Work to be completed: Could you set down exactly the lines that start at the one containing "theorem State.armStart_begins (hmode" and end at the final line of the material below?
= Beginning of Section =
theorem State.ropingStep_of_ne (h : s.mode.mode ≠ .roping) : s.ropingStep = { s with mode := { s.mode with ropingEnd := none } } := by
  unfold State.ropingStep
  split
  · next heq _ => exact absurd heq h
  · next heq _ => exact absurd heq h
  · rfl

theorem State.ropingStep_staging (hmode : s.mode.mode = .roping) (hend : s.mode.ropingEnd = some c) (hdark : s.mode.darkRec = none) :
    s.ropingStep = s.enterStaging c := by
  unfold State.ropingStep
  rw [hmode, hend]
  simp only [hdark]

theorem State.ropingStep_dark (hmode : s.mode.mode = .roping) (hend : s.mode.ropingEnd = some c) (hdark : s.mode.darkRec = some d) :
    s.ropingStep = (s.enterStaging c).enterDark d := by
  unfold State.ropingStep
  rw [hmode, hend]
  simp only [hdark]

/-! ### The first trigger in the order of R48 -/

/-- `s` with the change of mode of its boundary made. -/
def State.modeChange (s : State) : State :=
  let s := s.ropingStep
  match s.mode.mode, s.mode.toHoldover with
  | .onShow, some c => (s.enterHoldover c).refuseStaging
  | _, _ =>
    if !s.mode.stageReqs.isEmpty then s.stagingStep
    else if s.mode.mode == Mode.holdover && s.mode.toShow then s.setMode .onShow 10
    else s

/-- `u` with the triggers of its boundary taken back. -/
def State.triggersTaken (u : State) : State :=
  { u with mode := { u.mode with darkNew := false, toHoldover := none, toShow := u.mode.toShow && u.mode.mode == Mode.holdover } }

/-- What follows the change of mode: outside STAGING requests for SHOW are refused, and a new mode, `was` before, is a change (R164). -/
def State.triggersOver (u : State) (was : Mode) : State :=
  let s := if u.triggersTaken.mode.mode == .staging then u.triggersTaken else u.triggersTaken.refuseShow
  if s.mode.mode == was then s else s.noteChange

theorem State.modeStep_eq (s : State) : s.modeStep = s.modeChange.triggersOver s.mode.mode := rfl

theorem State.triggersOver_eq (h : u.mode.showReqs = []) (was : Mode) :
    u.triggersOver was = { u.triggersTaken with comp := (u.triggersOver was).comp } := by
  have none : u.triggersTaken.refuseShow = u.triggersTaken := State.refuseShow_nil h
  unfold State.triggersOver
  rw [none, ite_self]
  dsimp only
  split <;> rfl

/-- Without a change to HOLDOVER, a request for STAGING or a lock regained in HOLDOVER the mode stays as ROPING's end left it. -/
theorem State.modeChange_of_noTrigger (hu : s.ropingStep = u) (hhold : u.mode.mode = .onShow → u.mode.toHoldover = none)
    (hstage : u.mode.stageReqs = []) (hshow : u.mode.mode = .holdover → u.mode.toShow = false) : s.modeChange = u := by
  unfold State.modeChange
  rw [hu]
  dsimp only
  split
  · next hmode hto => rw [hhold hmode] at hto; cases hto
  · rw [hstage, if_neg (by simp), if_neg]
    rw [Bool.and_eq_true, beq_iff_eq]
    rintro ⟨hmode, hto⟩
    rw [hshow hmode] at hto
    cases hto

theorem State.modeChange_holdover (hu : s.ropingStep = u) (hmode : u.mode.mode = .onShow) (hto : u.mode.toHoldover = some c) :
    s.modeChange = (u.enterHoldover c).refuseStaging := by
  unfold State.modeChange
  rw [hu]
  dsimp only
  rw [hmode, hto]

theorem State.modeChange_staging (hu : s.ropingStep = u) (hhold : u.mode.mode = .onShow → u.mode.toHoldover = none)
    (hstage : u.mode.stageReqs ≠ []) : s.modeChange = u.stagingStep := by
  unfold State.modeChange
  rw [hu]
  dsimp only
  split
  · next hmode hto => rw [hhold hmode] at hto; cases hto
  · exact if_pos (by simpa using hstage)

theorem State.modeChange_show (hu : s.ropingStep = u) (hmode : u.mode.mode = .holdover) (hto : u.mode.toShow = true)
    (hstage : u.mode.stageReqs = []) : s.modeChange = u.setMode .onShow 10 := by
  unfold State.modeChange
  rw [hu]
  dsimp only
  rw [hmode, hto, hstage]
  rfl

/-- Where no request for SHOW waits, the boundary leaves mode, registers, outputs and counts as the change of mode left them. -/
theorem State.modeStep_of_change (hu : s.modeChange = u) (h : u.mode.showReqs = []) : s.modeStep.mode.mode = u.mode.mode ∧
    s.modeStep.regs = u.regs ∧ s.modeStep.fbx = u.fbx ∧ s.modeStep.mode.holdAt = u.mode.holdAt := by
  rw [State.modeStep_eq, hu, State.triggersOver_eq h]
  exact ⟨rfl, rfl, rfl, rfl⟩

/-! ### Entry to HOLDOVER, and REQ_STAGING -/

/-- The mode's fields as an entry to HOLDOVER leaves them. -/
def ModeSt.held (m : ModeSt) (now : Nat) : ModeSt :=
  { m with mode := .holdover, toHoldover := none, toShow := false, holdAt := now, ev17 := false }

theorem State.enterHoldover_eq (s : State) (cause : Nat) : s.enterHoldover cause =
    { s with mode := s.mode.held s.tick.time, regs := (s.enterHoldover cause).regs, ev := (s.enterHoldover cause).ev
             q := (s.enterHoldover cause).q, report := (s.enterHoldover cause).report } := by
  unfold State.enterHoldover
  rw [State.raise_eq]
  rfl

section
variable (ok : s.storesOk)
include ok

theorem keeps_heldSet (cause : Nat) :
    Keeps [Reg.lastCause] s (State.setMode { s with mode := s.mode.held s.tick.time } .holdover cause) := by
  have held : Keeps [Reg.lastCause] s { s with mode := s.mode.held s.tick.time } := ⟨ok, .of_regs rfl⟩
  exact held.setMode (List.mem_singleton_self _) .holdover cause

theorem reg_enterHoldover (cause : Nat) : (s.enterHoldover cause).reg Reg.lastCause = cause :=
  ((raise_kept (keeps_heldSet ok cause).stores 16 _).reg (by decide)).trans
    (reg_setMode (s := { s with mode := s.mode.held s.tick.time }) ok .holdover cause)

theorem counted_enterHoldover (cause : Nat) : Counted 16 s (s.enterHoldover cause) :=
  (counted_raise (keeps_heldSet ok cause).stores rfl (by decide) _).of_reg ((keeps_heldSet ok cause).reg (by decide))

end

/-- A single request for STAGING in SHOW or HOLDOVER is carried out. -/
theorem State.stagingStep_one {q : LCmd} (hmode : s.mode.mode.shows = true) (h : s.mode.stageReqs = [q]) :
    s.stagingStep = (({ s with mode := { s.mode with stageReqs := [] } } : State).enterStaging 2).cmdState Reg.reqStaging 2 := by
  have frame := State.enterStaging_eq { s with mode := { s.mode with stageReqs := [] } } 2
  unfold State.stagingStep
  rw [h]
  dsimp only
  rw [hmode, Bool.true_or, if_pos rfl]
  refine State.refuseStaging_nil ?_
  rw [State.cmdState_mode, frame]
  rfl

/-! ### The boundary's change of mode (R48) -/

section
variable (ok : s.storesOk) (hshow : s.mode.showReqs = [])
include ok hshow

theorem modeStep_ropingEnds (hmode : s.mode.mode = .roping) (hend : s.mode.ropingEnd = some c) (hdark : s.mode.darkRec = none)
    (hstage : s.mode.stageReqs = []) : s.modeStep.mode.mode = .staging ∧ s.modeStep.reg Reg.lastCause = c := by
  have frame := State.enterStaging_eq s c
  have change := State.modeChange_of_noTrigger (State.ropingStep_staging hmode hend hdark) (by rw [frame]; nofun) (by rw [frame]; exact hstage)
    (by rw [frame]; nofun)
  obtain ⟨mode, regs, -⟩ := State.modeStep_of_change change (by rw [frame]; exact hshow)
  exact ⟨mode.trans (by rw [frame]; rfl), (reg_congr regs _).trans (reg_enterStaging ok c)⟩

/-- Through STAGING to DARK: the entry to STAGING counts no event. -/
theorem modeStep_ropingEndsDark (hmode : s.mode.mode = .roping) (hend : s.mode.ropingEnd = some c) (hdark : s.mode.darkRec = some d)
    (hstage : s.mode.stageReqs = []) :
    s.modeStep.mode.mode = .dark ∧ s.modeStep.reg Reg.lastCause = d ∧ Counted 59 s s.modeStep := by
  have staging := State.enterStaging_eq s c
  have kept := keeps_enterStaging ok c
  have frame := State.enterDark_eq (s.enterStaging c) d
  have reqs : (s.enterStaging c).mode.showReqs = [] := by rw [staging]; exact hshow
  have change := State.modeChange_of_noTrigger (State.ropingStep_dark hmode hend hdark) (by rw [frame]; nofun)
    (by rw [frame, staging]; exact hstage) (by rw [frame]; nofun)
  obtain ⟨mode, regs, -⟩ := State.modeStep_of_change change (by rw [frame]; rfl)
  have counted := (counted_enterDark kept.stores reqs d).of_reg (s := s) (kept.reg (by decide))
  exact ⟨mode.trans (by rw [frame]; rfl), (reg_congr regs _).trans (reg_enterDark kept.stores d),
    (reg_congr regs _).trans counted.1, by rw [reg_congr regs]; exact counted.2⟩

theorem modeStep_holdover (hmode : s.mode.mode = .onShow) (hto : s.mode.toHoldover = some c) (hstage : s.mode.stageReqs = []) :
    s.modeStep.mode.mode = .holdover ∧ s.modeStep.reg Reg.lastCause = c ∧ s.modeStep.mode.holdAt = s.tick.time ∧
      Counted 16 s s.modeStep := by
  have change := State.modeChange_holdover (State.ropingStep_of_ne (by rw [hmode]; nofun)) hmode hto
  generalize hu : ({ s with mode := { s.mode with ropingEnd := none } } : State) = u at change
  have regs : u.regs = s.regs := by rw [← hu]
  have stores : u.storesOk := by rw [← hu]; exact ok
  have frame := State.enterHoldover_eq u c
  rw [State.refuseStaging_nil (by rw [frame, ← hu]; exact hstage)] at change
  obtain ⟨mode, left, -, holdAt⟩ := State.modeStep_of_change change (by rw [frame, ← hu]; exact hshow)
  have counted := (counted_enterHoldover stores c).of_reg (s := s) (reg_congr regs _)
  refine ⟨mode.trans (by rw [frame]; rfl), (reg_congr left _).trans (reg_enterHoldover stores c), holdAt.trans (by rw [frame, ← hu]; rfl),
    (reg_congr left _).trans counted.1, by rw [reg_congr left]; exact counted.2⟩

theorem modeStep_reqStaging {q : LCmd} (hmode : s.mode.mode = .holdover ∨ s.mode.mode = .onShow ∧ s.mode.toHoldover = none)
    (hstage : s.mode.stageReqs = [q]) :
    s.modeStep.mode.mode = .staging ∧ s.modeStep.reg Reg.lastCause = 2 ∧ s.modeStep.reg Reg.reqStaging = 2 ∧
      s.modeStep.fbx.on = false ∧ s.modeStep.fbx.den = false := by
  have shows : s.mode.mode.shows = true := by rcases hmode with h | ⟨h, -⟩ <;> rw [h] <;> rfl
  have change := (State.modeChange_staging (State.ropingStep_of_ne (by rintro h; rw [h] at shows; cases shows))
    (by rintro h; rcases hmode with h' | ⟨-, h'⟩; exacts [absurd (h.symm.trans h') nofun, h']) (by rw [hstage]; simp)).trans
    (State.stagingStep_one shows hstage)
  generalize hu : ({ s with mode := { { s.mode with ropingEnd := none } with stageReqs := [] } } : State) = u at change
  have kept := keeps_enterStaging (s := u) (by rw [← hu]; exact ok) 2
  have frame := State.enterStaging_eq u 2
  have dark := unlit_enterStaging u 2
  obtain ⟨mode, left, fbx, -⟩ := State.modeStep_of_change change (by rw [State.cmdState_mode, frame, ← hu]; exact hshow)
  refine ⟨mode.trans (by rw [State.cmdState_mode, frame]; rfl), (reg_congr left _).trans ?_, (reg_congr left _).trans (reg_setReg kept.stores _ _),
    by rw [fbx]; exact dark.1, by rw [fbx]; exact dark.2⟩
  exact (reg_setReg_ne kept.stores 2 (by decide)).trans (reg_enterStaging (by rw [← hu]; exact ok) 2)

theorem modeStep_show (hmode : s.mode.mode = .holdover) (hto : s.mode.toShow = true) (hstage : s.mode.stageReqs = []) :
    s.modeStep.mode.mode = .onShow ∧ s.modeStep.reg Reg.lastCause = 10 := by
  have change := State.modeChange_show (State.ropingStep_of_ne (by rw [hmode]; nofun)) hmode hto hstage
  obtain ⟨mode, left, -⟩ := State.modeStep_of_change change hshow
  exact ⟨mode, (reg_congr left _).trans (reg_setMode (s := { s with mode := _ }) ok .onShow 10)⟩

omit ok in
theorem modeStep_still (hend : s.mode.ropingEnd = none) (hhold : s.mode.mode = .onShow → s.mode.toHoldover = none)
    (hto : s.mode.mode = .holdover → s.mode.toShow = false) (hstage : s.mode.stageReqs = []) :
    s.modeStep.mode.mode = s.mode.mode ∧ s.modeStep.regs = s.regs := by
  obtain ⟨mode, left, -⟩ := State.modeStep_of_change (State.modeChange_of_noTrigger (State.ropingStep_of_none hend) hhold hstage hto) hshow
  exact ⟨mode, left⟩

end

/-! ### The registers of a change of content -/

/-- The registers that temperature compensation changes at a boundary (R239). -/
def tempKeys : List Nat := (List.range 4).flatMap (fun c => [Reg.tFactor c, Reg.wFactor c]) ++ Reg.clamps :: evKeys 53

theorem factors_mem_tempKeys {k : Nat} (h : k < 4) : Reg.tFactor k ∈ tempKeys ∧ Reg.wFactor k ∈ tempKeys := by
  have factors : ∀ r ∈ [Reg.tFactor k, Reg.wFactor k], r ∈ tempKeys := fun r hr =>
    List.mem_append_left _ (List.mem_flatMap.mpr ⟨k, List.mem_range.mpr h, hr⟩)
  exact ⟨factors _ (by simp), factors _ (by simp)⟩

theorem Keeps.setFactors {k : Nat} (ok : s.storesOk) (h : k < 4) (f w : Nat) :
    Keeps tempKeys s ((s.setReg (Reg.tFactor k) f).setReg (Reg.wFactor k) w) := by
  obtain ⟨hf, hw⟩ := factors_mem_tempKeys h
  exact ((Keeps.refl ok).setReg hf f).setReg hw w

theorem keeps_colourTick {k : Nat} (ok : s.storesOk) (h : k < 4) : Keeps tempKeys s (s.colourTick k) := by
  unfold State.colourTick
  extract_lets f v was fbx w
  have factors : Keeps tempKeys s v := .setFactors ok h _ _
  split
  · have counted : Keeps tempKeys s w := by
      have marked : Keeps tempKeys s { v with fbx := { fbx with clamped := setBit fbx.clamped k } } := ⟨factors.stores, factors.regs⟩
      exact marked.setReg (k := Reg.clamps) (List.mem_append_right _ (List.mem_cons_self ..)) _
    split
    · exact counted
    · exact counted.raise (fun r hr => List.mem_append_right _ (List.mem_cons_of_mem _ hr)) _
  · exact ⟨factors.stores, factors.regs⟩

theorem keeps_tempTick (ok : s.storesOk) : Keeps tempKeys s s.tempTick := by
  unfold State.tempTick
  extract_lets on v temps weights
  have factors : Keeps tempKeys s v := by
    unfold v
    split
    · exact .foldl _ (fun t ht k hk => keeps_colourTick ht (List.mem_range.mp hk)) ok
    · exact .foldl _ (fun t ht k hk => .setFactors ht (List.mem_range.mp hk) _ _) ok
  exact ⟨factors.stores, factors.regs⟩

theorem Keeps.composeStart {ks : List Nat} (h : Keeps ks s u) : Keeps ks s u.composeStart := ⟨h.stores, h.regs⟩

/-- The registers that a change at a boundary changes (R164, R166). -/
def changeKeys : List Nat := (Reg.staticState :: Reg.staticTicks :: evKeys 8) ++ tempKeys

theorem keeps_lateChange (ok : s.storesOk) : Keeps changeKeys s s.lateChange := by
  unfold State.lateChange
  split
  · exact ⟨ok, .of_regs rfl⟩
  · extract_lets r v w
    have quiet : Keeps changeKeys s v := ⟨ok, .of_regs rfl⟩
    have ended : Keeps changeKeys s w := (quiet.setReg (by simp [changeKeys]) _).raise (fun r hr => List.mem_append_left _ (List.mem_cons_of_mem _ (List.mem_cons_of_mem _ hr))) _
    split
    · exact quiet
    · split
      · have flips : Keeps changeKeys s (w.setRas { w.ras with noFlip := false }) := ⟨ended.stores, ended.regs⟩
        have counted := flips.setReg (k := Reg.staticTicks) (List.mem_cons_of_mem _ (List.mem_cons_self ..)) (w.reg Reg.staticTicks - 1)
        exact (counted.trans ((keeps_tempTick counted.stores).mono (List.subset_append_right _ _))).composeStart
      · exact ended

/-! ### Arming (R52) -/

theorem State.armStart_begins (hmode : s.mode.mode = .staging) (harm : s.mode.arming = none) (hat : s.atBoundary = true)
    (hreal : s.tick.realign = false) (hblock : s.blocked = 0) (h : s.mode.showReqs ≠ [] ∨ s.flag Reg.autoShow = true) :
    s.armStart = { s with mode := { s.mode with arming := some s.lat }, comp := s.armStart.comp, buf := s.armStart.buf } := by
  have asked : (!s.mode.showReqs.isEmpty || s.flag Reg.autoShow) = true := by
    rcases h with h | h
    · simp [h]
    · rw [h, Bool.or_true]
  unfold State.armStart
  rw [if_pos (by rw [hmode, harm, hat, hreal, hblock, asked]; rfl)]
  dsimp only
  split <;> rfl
= End of Section =
Result for this task:
theorem State.armStart_begins (hmode : s.mode.mode = .staging) (harm : s.mode.arming = none) (hat : s.atBoundary = true)
    (hreal : s.tick.realign = false) (hblock : s.blocked = 0) (h : s.mode.showReqs ≠ [] ∨ s.flag Reg.autoShow = true) :
    s.armStart = { s with mode := { s.mode with arming := some s.lat }, comp := s.armStart.comp, buf := s.armStart.buf } := by
  have asked : (!s.mode.showReqs.isEmpty || s.flag Reg.autoShow) = true := by
    rcases h with h | h
    · simp [h]
    · rw [h, Bool.or_true]
  unfold State.armStart
  rw [if_pos (by rw [hmode, harm, hat, hreal, hblock, asked]; rfl)]
  dsimp only
  split <;> rfl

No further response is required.